Distribution: Etoricoxib is approximately 92% bound to human plasma protein over the range of concentrations of 0.05 to 5mcg/mL. The volume of distribution at steady state (Vdss) is approximately 120L in humans. Etoricoxib crosses the placenta in rats and rabbits, and the blood-brain barrier in rats.

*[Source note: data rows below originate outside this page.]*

-- ==== Sys2Proof/Laws/State.lean ====
section
/-! SUPPORT. One lemma per field for each update of the state that the shared operations make, so that
no later proof unfolds a record update. -/

namespace Sys2Proof.Machine

/-! ## `stay` (R29) -/

@[simp] theorem stay_st (s : State) : (stay s).st = s.st := rfl
@[simp] theorem stay_dly_cnt (s : State) : (stay s).dly_cnt = s.dly_cnt := rfl
@[simp] theorem stay_pt_cnt (s : State) : (stay s).pt_cnt = s.pt_cnt := rfl
@[simp] theorem stay_bit_cnt (s : State) : (stay s).bit_cnt = s.bit_cnt := rfl
@[simp] theorem stay_shreg (s : State) : (stay s).shreg = s.shreg := rfl
@[simp] theorem stay_frame_q (s : State) : (stay s).frame_q = s.frame_q := rfl
@[simp] theorem stay_outcome_q (s : State) : (stay s).outcome_q = s.outcome_q := rfl
@[simp] theorem stay_phase_q (s : State) : (stay s).phase_q = s.phase_q := rfl
@[simp] theorem stay_done_q (s : State) : (stay s).done_q = false := rfl
@[simp] theorem stay_cfg (s : State) : (stay s).cfg = s.cfg := rfl
@[simp] theorem stay_inputs (s : State) : (stay s).inputs = s.inputs := rfl
@[simp] theorem stay_tick (s : State) : (stay s).tick = s.tick := rfl
@[simp] theorem stay_unit_result (s : State) : (stay s).unit_result = s.unit_result := rfl

/-! ## `goTo` (R29) -/

@[simp] theorem goTo_st (c : StateCode) (s : State) : (goTo c s).st = c := rfl
@[simp] theorem goTo_dly_cnt (c : StateCode) (s : State) : (goTo c s).dly_cnt = s.dly_cnt := rfl
@[simp] theorem goTo_pt_cnt (c : StateCode) (s : State) : (goTo c s).pt_cnt = s.pt_cnt := rfl
@[simp] theorem goTo_bit_cnt (c : StateCode) (s : State) : (goTo c s).bit_cnt = s.bit_cnt := rfl
@[simp] theorem goTo_shreg (c : StateCode) (s : State) : (goTo c s).shreg = s.shreg := rfl
@[simp] theorem goTo_frame_q (c : StateCode) (s : State) : (goTo c s).frame_q = s.frame_q := rfl
@[simp] theorem goTo_outcome_q (c : StateCode) (s : State) : (goTo c s).outcome_q = s.outcome_q := rfl
@[simp] theorem goTo_phase_q (c : StateCode) (s : State) : (goTo c s).phase_q = s.phase_q := rfl
@[simp] theorem goTo_done_q (c : StateCode) (s : State) : (goTo c s).done_q = false := rfl
@[simp] theorem goTo_cfg (c : StateCode) (s : State) : (goTo c s).cfg = s.cfg := rfl
@[simp] theorem goTo_inputs (c : StateCode) (s : State) : (goTo c s).inputs = s.inputs := rfl
@[simp] theorem goTo_tick (c : StateCode) (s : State) : (goTo c s).tick = s.tick := rfl
@[simp] theorem goTo_unit_result (c : StateCode) (s : State) : (goTo c s).unit_result = s.unit_result := rfl

/-! ## `raiseTimeout` (R164) -/

@[simp] theorem raiseTimeout_st (p : Phase) (s : State) : (raiseTimeout p s).st = .idle := rfl
@[simp] theorem raiseTimeout_dly_cnt (p : Phase) (s : State) : (raiseTimeout p s).dly_cnt = s.dly_cnt := rfl
@[simp] theorem raiseTimeout_pt_cnt (p : Phase) (s : State) : (raiseTimeout p s).pt_cnt = 0 := rfl
@[simp] theorem raiseTimeout_bit_cnt (p : Phase) (s : State) : (raiseTimeout p s).bit_cnt = s.bit_cnt := rfl
@[simp] theorem raiseTimeout_shreg (p : Phase) (s : State) : (raiseTimeout p s).shreg = s.shreg := rfl
@[simp] theorem raiseTimeout_frame_q (p : Phase) (s : State) : (raiseTimeout p s).frame_q = s.frame_q := rfl
@[simp] theorem raiseTimeout_outcome_q (p : Phase) (s : State) : (raiseTimeout p s).outcome_q = .timeout := rfl
@[simp] theorem raiseTimeout_phase_q (p : Phase) (s : State) : (raiseTimeout p s).phase_q = p := rfl
@[simp] theorem raiseTimeout_done_q (p : Phase) (s : State) : (raiseTimeout p s).done_q = true := rfl
@[simp] theorem raiseTimeout_cfg (p : Phase) (s : State) : (raiseTimeout p s).cfg = s.cfg := rfl
@[simp] theorem raiseTimeout_inputs (p : Phase) (s : State) : (raiseTimeout p s).inputs = s.inputs := rfl
@[simp] theorem raiseTimeout_tick (p : Phase) (s : State) : (raiseTimeout p s).tick = s.tick := rfl
@[simp] theorem raiseTimeout_unit_result (p : Phase) (s : State) : (raiseTimeout p s).unit_result = s.unit_result := rfl

/-! ## `finishFrame` (R121) -/

@[simp] theorem finishFrame_st (f : Frame) (s : State) : (finishFrame f s).st = .idle := rfl
@[simp] theorem finishFrame_dly_cnt (f : Frame) (s : State) : (finishFrame f s).dly_cnt = s.dly_cnt := rfl
@[simp] theorem finishFrame_pt_cnt (f : Frame) (s : State) : (finishFrame f s).pt_cnt = 0 := rfl
@[simp] theorem finishFrame_bit_cnt (f : Frame) (s : State) : (finishFrame f s).bit_cnt = s.bit_cnt := rfl
@[simp] theorem finishFrame_shreg (f : Frame) (s : State) : (finishFrame f s).shreg = s.shreg := rfl
@[simp] theorem finishFrame_frame_q (f : Frame) (s : State) : (finishFrame f s).frame_q = f := rfl
@[simp] theorem finishFrame_outcome_q (f : Frame) (s : State) : (finishFrame f s).outcome_q = if ckValid f then .ok else .checksum := rfl
@[simp] theorem finishFrame_phase_q (f : Frame) (s : State) : (finishFrame f s).phase_q = s.phase_q := rfl
@[simp] theorem finishFrame_done_q (f : Frame) (s : State) : (finishFrame f s).done_q = true := rfl
@[simp] theorem finishFrame_cfg (f : Frame) (s : State) : (finishFrame f s).cfg = s.cfg := rfl
@[simp] theorem finishFrame_inputs (f : Frame) (s : State) : (finishFrame f s).inputs = s.inputs := rfl
@[simp] theorem finishFrame_tick (f : Frame) (s : State) : (finishFrame f s).tick = s.tick := rfl
@[simp] theorem finishFrame_unit_result (f : Frame) (s : State) : (finishFrame f s).unit_result = s.unit_result := rfl

/-! ## `measure` (R91) -/

@[simp] theorem measure_st (l : Level) (t : BitVec 8) (x : Level) (s : State) : ((measure l t x s).2).st = s.st := rfl
@[simp] theorem measure_dly_cnt (l : Level) (t : BitVec 8) (x : Level) (s : State) : ((measure l t x s).2).dly_cnt = s.dly_cnt := rfl
@[simp] theorem measure_pt_cnt (l : Level) (t : BitVec 8) (x : Level) (s : State) : ((measure l t x s).2).pt_cnt = (ptEval l t s.pt_cnt x).2 := rfl
@[simp] theorem measure_bit_cnt (l : Level) (t : BitVec 8) (x : Level) (s : State) : ((measure l t x s).2).bit_cnt = s.bit_cnt := rfl
@[simp] theorem measure_shreg (l : Level) (t : BitVec 8) (x : Level) (s : State) : ((measure l t x s).2).shreg = s.shreg := rfl
@[simp] theorem measure_frame_q (l : Level) (t : BitVec 8) (x : Level) (s : State) : ((measure l t x s).2).frame_q = s.frame_q := rfl
@[simp] theorem measure_outcome_q (l : Level) (t : BitVec 8) (x : Level) (s : State) : ((measure l t x s).2).outcome_q = s.outcome_q := rfl
@[simp] theorem measure_phase_q (l : Level) (t : BitVec 8) (x : Level) (s : State) : ((measure l t x s).2).phase_q = s.phase_q := rfl
@[simp] theorem measure_done_q (l : Level) (t : BitVec 8) (x : Level) (s : State) : ((measure l t x s).2).done_q = s.done_q := rfl
@[simp] theorem measure_cfg (l : Level) (t : BitVec 8) (x : Level) (s : State) : ((measure l t x s).2).cfg = s.cfg := rfl
@[simp] theorem measure_inputs (l : Level) (t : BitVec 8) (x : Level) (s : State) : ((measure l t x s).2).inputs = s.inputs := rfl
@[simp] theorem measure_tick (l : Level) (t : BitVec 8) (x : Level) (s : State) : ((measure l t x s).2).tick = s.tick := rfl
@[simp] theorem measure_unit_result (l : Level) (t : BitVec 8) (x : Level) (s : State) : ((measure l t x s).2).unit_result = s.unit_result := rfl

/-! ## `measurePhase` (R71) -/

@[simp] theorem measurePhase_st (p : Phase) (x : Level) (s : State) : ((measurePhase p x s).2).st = s.st := rfl
@[simp] theorem measurePhase_dly_cnt (p : Phase) (x : Level) (s : State) : ((measurePhase p x s).2).dly_cnt = s.dly_cnt := rfl
@[simp] theorem measurePhase_pt_cnt (p : Phase) (x : Level) (s : State) : ((measurePhase p x s).2).pt_cnt = (ptEval p.target (p.timeout s.cfg) s.pt_cnt x).2 := rfl
@[simp] theorem measurePhase_bit_cnt (p : Phase) (x : Level) (s : State) : ((measurePhase p x s).2).bit_cnt = s.bit_cnt := rfl
@[simp] theorem measurePhase_shreg (p : Phase) (x : Level) (s : State) : ((measurePhase p x s).2).shreg = s.shreg := rfl
@[simp] theorem measurePhase_frame_q (p : Phase) (x : Level) (s : State) : ((measurePhase p x s).2).frame_q = s.frame_q := rfl
@[simp] theorem measurePhase_outcome_q (p : Phase) (x : Level) (s : State) : ((measurePhase p x s).2).outcome_q = s.outcome_q := rfl
@[simp] theorem measurePhase_phase_q (p : Phase) (x : Level) (s : State) : ((measurePhase p x s).2).phase_q = s.phase_q := rfl
@[simp] theorem measurePhase_done_q (p : Phase) (x : Level) (s : State) : ((measurePhase p x s).2).done_q = s.done_q := rfl
@[simp] theorem measurePhase_cfg (p : Phase) (x : Level) (s : State) : ((measurePhase p x s).2).cfg = s.cfg := rfl
@[simp] theorem measurePhase_inputs (p : Phase) (x : Level) (s : State) : ((measurePhase p x s).2).inputs = s.inputs := rfl
@[simp] theorem measurePhase_tick (p : Phase) (x : Level) (s : State) : ((measurePhase p x s).2).tick = s.tick := rfl
@[simp] theorem measurePhase_unit_result (p : Phase) (x : Level) (s : State) : ((measurePhase p x s).2).unit_result = s.unit_result := rfl

/-! ## `State.advance`: only the schedule and the tick number change (R11) -/

@[simp] theorem advance_st (s : State) : s.advance.st = s.st := by
  unfold State.advance; split <;> rfl
@[simp] theorem advance_dly_cnt (s : State) : s.advance.dly_cnt = s.dly_cnt := by
  unfold State.advance; split <;> rfl
@[simp] theorem advance_pt_cnt (s : State) : s.advance.pt_cnt = s.pt_cnt := by
  unfold State.advance; split <;> rfl
@[simp] theorem advance_bit_cnt (s : State) : s.advance.bit_cnt = s.bit_cnt := by
  unfold State.advance; split <;> rfl
@[simp] theorem advance_shreg (s : State) : s.advance.shreg = s.shreg := by
  unfold State.advance; split <;> rfl
@[simp] theorem advance_frame_q (s : State) : s.advance.frame_q = s.frame_q := by
  unfold State.advance; split <;> rfl
@[simp] theorem advance_outcome_q (s : State) : s.advance.outcome_q = s.outcome_q := by
  unfold State.advance; split <;> rfl
@[simp] theorem advance_phase_q (s : State) : s.advance.phase_q = s.phase_q := by
  unfold State.advance; split <;> rfl
@[simp] theorem advance_done_q (s : State) : s.advance.done_q = s.done_q := by
  unfold State.advance; split <;> rfl
@[simp] theorem advance_cfg (s : State) : s.advance.cfg = s.cfg := by
  unfold State.advance; split <;> rfl
@[simp] theorem advance_unit_result (s : State) : s.advance.unit_result = s.unit_result := by
  unfold State.advance; split <;> rfl
@[simp] theorem advance_inputs (s : State) : s.advance.inputs = s.inputs.tail := by
  unfold State.advance; split <;> simp [*]

theorem advance_tick_of_tick {s : State} {w : InputWord} (h : s.present = .tick w) :
    s.advance.tick = s.tick + 1 := by
  unfold State.present at h
  unfold State.advance
  split at h <;> simp_all

/-- Using up a scheduled tick. -/
theorem advance_scheduled (s : State) (w : InputWord) (rest : List Stimulus)
    (h : s.inputs = .tick w :: rest) : s.advance = { s with inputs := rest, tick := s.tick + 1 } := by
  simp [State.advance, h]

end Sys2Proof.Machine
end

Metabolism: Etoricoxib is extensively metabolised with <1% of a dose recovered in urine as the parent drug. The major route of metabolism to form the 6'-hydroxymethyl derivative is catalysed by cytochrome P450 (CYP) enzymes.
Five metabolites have been identified in man. The principal metabolite is the 6'-carboxylic acid derivative of etoricoxib formed by further oxidation of the 6'-hydroxymethyl derivative. These principal metabolites either demonstrate no measurable activity or are only weakly active as COX-2 inhibitors. None of these metabolites inhibit COX-1.
Elimination: Elimination of etoricoxib occurs almost exclusively through metabolism followed by renal excretion. Steady state concentrations of etoricoxib are reached within seven days of once-daily administration of 120mg, with an accumulation ratio of approximately 2, corresponding to an accumulation half-life of approximately 22 hours. The plasma clearance is estimated to be approximately 50mL/min.
Special Populations: Use in pediatric: Safety and effectiveness of etoricoxib in paediatric patients have not been established.
Use in the elderly: Pharmacokinetics in the elderly (65 years of age and older) are similar to those in the young.